3. dont take thirsty people seriously. if a dude comes at you like "i think your beautiful, sexy, gorgeous, intelligent, and everything i want in a woman" within seconds of meeting you, the thirst is obvious. if you fall for this trap, you deserve all the fucked up shit thats gonna happen to you in the future. same for males who fall for the "i only do this becuz ur special to me" shit from women they met days ago. if he says it to you within seconds, he's told other women that within seconds. if she offers to do it to you within minutes...you get where this is going. use your brain.

4. never use the words "i l*** you" to get some. no matter how bad your drought may be, this action reeks of bitchassness. don't do it. it goes against manlaw, the relationship code of ethics, the book of oprah...its just not acceptable.

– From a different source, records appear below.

-- ==== Sys2Proof/Machine/Content.lean ====
section
/-! DEFINITION. The seven content commands (40_buffer_commands.md): each one's micro-steps and its meaning. They write `BUF` and
nothing else, and never read it (R80, R89). -/

namespace Sys2Proof.Machine

/-- `CLEAR`: `ZeroRange(0, 25)` (R81). -/
def clearMicros : List Micro := zeroRange 0 25

/-- `NUM v`: the tens row, then the units row (R82, R83). -/
def numMicros (value : Byte) : List Micro :=
  copyRow .tens (numRows value).1 ++ copyRow .units (numRows value).2

/-- `NUMCLR`: `ZeroRange(0, 14)` (R84). -/
def numclrMicros : List Micro := zeroRange 0 14

/-- `POWER b`: the on or the off row (R85). -/
def powerMicros (b : Byte) : List Micro := copyRow .power (onOffRow b)

/-- `PCT b`: the on or the off row (R86). -/
def pctMicros (b : Byte) : List Micro := copyRow .percent (onOffRow b)

/-- `DROP level`: the row `level mod DROPLET_ROWS` (R88). -/
def dropMicros (p : Params) (level : Byte) : List Micro := copyRow .droplet (levelRow level p.dropletRows)

/-- `FILL level`: the row `level mod FILL_ROWS` (R87). -/
def fillMicros (p : Params) (level : Byte) : List Micro := copyRow .fill (levelRow level p.fillRows)

/-- `CLEAR`: "zero the entire buffer (all areas)" (R81). -/
def execClear (s : State) : Host.Outcome State Fault Refusal := runCommand clearMicros s

/-- `NUM v`: both digits shown (R82). -/
def execNum (value : Byte) (s : State) : Host.Outcome State Fault Refusal := runCommand (numMicros value) s

/-- `NUMCLR`: both digit areas off, the others untouched (R84). -/
def execNumclr (s : State) : Host.Outcome State Fault Refusal := runCommand numclrMicros s

/-- `POWER b`: the power mark on or off (R85). -/
def execPower (b : Byte) (s : State) : Host.Outcome State Fault Refusal := runCommand (powerMicros b) s

/-- `PCT b`: the percent mark on or off (R86). -/
def execPct (b : Byte) (s : State) : Host.Outcome State Fault Refusal := runCommand (pctMicros b) s

/-- `DROP level`: the droplet gauge (R88). -/
def execDrop (level : Byte) (s : State) : Host.Outcome State Fault Refusal := runCommand (dropMicros s.params level) s

/-- `FILL level`: the fill gauge (R87). -/
def execFill (level : Byte) (s : State) : Host.Outcome State Fault Refusal := runCommand (fillMicros s.params level) s

end Sys2Proof.Machine
end

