-- ==== Sys2Proof/Machine/Observe.lean ====
section
/-! DEFINITION. What the world sees of the block: the six line states (R34), the segments they light (R35), and the picture of a frame
(R107). -/

namespace Sys2Proof.Machine

/-- The state of a line (R34). -/
inductive Level where
  /-- High-impedance. -/
  | Z
  /-- Driven high. -/
  | H
  /-- Driven low. -/
  | L
  deriving DecidableEq, Repr

/-- The state of line `i` for the port registers `dir` and `out` (R34). -/
def lineLevel (dir out : Mask) (i : Nat) : Level :=
  if dir.getLsbD i then (if out.getLsbD i then .H else .L) else .Z

/-- The six line states, line 0 first (R34, R172). -/
def pins (s : State) : List Level := (List.range 6).map (lineLevel s.dir s.out)

/-- Whether a segment conducts: its anode line is `H` and its other active line is `L` (R35; log 21). -/
def segLit (dir out : Mask) (seg : Slot) : Bool :=
  subset seg.anode (dir &&& out) && subset (seg.active &&& ~~~seg.anode) (dir &&& ~~~out)

/-- `lit(DIR, OUT)`: the numbers of the segments lit (R35). -/
def lit (rom : Rom) (dir out : Mask) : List Nat :=
  (List.range 25).filter fun k =>
    match rom.seg[k]? with
    | some seg => segLit dir out seg
    | none => false

/-- The segments the block lights now (R35). -/
def litNow (s : State) : List Nat := lit s.params.rom s.dir s.out

/-- The rendered output of a full scan cycle: slot index to the pair `(DIR, OUT)` right after its `SCAN` (R107). -/
def rendered (s : State) : List (Mask × Mask) := s.buf.toList.map fun w => (w.active, w.anode)

end Sys2Proof.Machine
end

5. don't send multiple people the same text, e-mail, letter, etc. telling them how much you're feeling them. just because its a drought doesn't mean you should let your "pimping" skills atrophy. use the extra time that you now have to develop and sharpen your skills to avoid future droughts. talk to yourself in the mirror, read some books and expand your vocabulary, get rid of your speech impediment, work more hours so you can buy better looking clothes, invest in the big packs of orbit they got at your local wal-mart, visit the dentist, go run around a track or at the park, lift some weights...all of these are viable alternatives to sitting around and telling a buncha people the same wack ass corny ass line.

6. opinions are mixed on how to deal with the onslaught of thirsty people that can approach you at anytime, anyplace, anywhere. i already covered how to properly interact with thirsty individuals when you yourself are a little parched as well. my personal approach is similar to that used in rule no. 2: use quality protection (i prefer the trojan magnums...i definitely dont trust durex or lifestyles), no long term relationships, and no givin head. however, should you receive head from a thirsty individual? that's a fantastic question and one i honestly can't answer. i don't but thats more of my personal preference than anything else. i guess i would say yes but be very careful...if you see too many bumps right around the lip area i wouldnt do it. theres a big difference between acne/razor bumps, and sores. but this is one rule thats kinda up in the air.

7. this is all i can think of at the moment. usually i would say something about how i can break my rules because im robert kinsey gotdamn...but in this case i can't even give myself some kind of exemption. if you see me breakin these, beat my ass.